Он закинул в рот конфету и проглотил ее практически целиком, при этом покачиваясь взад-вперед. Генри взял вторую и раскрыл целлофановую обертку.
— Но есть одно условие, учитель, — остановил его Тощий Лукас, подняв указательный палец.
— Почитать тебе вслух что-нибудь из зеленой книжки, — сказал Генри. — Я так и думал.
Тощий Лукас хихикнул.
— Верно, учитель. Хочу послушать твои вопросы, но только новые. И с ответами, понятное дело.
Тощий Лукас старательно помогал мыть посуду в фонтане и затем убирать ее в пакеты. После он забрался в спальный мешок, подпер голову рукой и посмотрел на Генри с детским предвкушением в глазах. Генри достал свою зеленую записную книжку и открыл страницу с последними записями.
— Что-то я не понимаю, учитель, почему люди покупают твои вопросы? Я вчера видел, они нарасхват, честно. Почему?
Генри разгладил загнутый уголок страницы.
— По той же причине, по которой тебе нравится их слушать, — объяснил он. — Если человеку задать вопрос, он всегда придет к какому-нибудь ответу, который многое скажет о нем самом. Нам, людям, это нравится. Приходить к ответу, а вместе с тем знакомиться с собой.
— Мне все чаще кажется, что я себя не знаю. Да и мест, куда я могу прийти, сейчас не так уж много — остается приходить к ответам, — сказал Тощий Лукас. — Так и есть, учитель, ты прав. Задай-ка сейчас вопрос. Пожалуйста.
Генри откашлялся.
— Когда и по какой причине ты в последний раз плакал?
Тощий Лукас фыркнул:
— Учитель, ну честно, можно другой вопрос?
Генри помотал головой.
— Ты же сам хотел один из последних, — сказал он.

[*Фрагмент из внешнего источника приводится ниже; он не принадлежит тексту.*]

@[simp] theorem xbarPass_dev (n out : Nat) (s : State) : (xbarPass n out s).dev = s.dev :=
  (xbarPass_changes (Q := [.tier]) rfl (OnlyChanges.refl _ s)) .dev rfl
@[simp] theorem xbarPass_maint (n out : Nat) (s : State) : (xbarPass n out s).maint = s.maint :=
  (xbarPass_changes (Q := [.tier]) rfl (OnlyChanges.refl _ s)) .maint rfl
@[simp] theorem xbarPass_sec (n out : Nat) (s : State) : (xbarPass n out s).sec = s.sec :=
  (xbarPass_changes (Q := [.tier]) rfl (OnlyChanges.refl _ s)).sec_eq rfl rfl
@[simp] theorem xbarPass_host (n out : Nat) (s : State) : (xbarPass n out s).host = s.host :=
  (xbarPass_changes (Q := [.tier]) rfl (OnlyChanges.refl _ s)) .host rfl
@[simp] theorem xbarPass_forme (n out : Nat) (s : State) : (xbarPass n out s).forme = s.forme :=
  (xbarPass_changes (Q := [.tier]) rfl (OnlyChanges.refl _ s)) .forme rfl
@[simp] theorem xbarPass_codec (n out : Nat) (s : State) : (xbarPass n out s).codec = s.codec :=
  (xbarPass_changes (Q := [.tier]) rfl (OnlyChanges.refl _ s)) .codec rfl
@[simp] theorem xbarPass_clusters (n out : Nat) (s : State) : (xbarPass n out s).clusters = s.clusters :=
  (xbarPass_changes (Q := [.tier]) rfl (OnlyChanges.refl _ s)) .clusters rfl
@[simp] theorem xbarPass_sched (n out : Nat) (s : State) : (xbarPass n out s).sched = s.sched :=
  (xbarPass_changes (Q := [.tier]) rfl (OnlyChanges.refl _ s)) .sched rfl
@[simp] theorem xbarPass_repro (n out : Nat) (s : State) : (xbarPass n out s).repro = s.repro :=
  (xbarPass_changes (Q := [.tier]) rfl (OnlyChanges.refl _ s)) .repro rfl
@[simp] theorem xbarPass_req (n out : Nat) (s : State) : (xbarPass n out s).req = s.req :=
  (xbarPass_changes (Q := [.tier]) rfl (OnlyChanges.refl _ s)) .req rfl
@[simp] theorem xbarPass_pair (n out : Nat) (s : State) : (xbarPass n out s).pair = s.pair :=
  (xbarPass_changes (Q := [.tier]) rfl (OnlyChanges.refl _ s)) .pair rfl
@[simp] theorem xbarPass_near (n out : Nat) (s : State) : (xbarPass n out s).near = s.near :=
  (xbarPass_changes (Q := [.tier]) rfl (OnlyChanges.refl _ s)) .near rfl
@[simp] theorem xbarPass_rma (n out : Nat) (s : State) : (xbarPass n out s).rma = s.rma :=
  (xbarPass_changes (Q := [.tier]) rfl (OnlyChanges.refl _ s)) .rma rfl
@[simp] theorem xbarPass_links (n out : Nat) (s : State) : (xbarPass n out s).links = s.links :=
  (xbarPass_changes (Q := [.tier]) rfl (OnlyChanges.refl _ s)) .links rfl
@[simp] theorem xbarPass_tb (n out : Nat) (s : State) : (xbarPass n out s).tb = s.tb :=
  (xbarPass_changes (Q := [.tier]) rfl (OnlyChanges.refl _ s)) .tb rfl
@[simp] theorem xbarPass_free (n out : Nat) (s : State) : (xbarPass n out s).free = s.free :=
  (xbarPass_changes (Q := [.tier]) rfl (OnlyChanges.refl _ s)) .free rfl
@[simp] theorem xbarPass_out (n out : Nat) (s : State) : (xbarPass n out s).out = s.out :=
  (xbarPass_changes (Q := [.tier]) rfl (OnlyChanges.refl _ s)) .out rfl
@[simp] theorem xbarPass_pending (n out : Nat) (s : State) : (xbarPass n out s).pending = s.pending :=
  (xbarPass_changes (Q := [.tier]) rfl (OnlyChanges.refl _ s)) .pending rfl

end Sys2Proof.Machine
end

— Ладно. — Лукас перевернулся на спину и скрестил руки на груди. — Но, чур, ты тоже ответишь. Итак. Это было не очень давно — девять недель назад. Я тогда сидел в своей гостиной и смотрел, как они повсюду лепят эти наклейки, на все, правда: на бонсай, на диванные подушки, на торшер моей бабушки. Разве что на кошку не прилепили, но все равно забрали ее вместе с кошачьим кормом. Мой кларнет они тоже забрали. А меня — меня они втроем выкатили из квартиры на офисном стуле, прямо на лестничную площадку. Тогда я плакал. Потому что они оставили мне только счета, эти чертовы счета за мою чертову загноившуюся челюсть, их должна была покрыть страховка, честно, но никто так и не заплатил. Дело куда-то затерялось, сказали в конторе, как сквозь землю провалилось. Теперь у меня суперчелюсть из высококлассных материалов, но нет дома. Вот как-то так, учитель. — Тощий Лукас всхлипнул и вытер слезы краем спальника. — А ты? Когда последний раз плакал?
Генри поджег еще две веточки шалфея и положил их на бортик фонтана.
— Когда мой сын прогнал меня, — ответил он. — Это случилось пять лет назад, на его четырнадцатый день рождения. Он ругался, и был прав во всем. Он вытолкал меня с участка и захлопнул калитку. Эту смешную низенькую садовую калитку, через которую я мог бы просто перешагнуть. Мы вместе красили ее, когда он еще учился в начальной школе. Я видел по нему, что он меня боится. Я видел этот страх в его глазах. Только представь, мой собственный сын меня боялся. Тогда я заплакал. Но сперва отвернулся от него. Только тогда.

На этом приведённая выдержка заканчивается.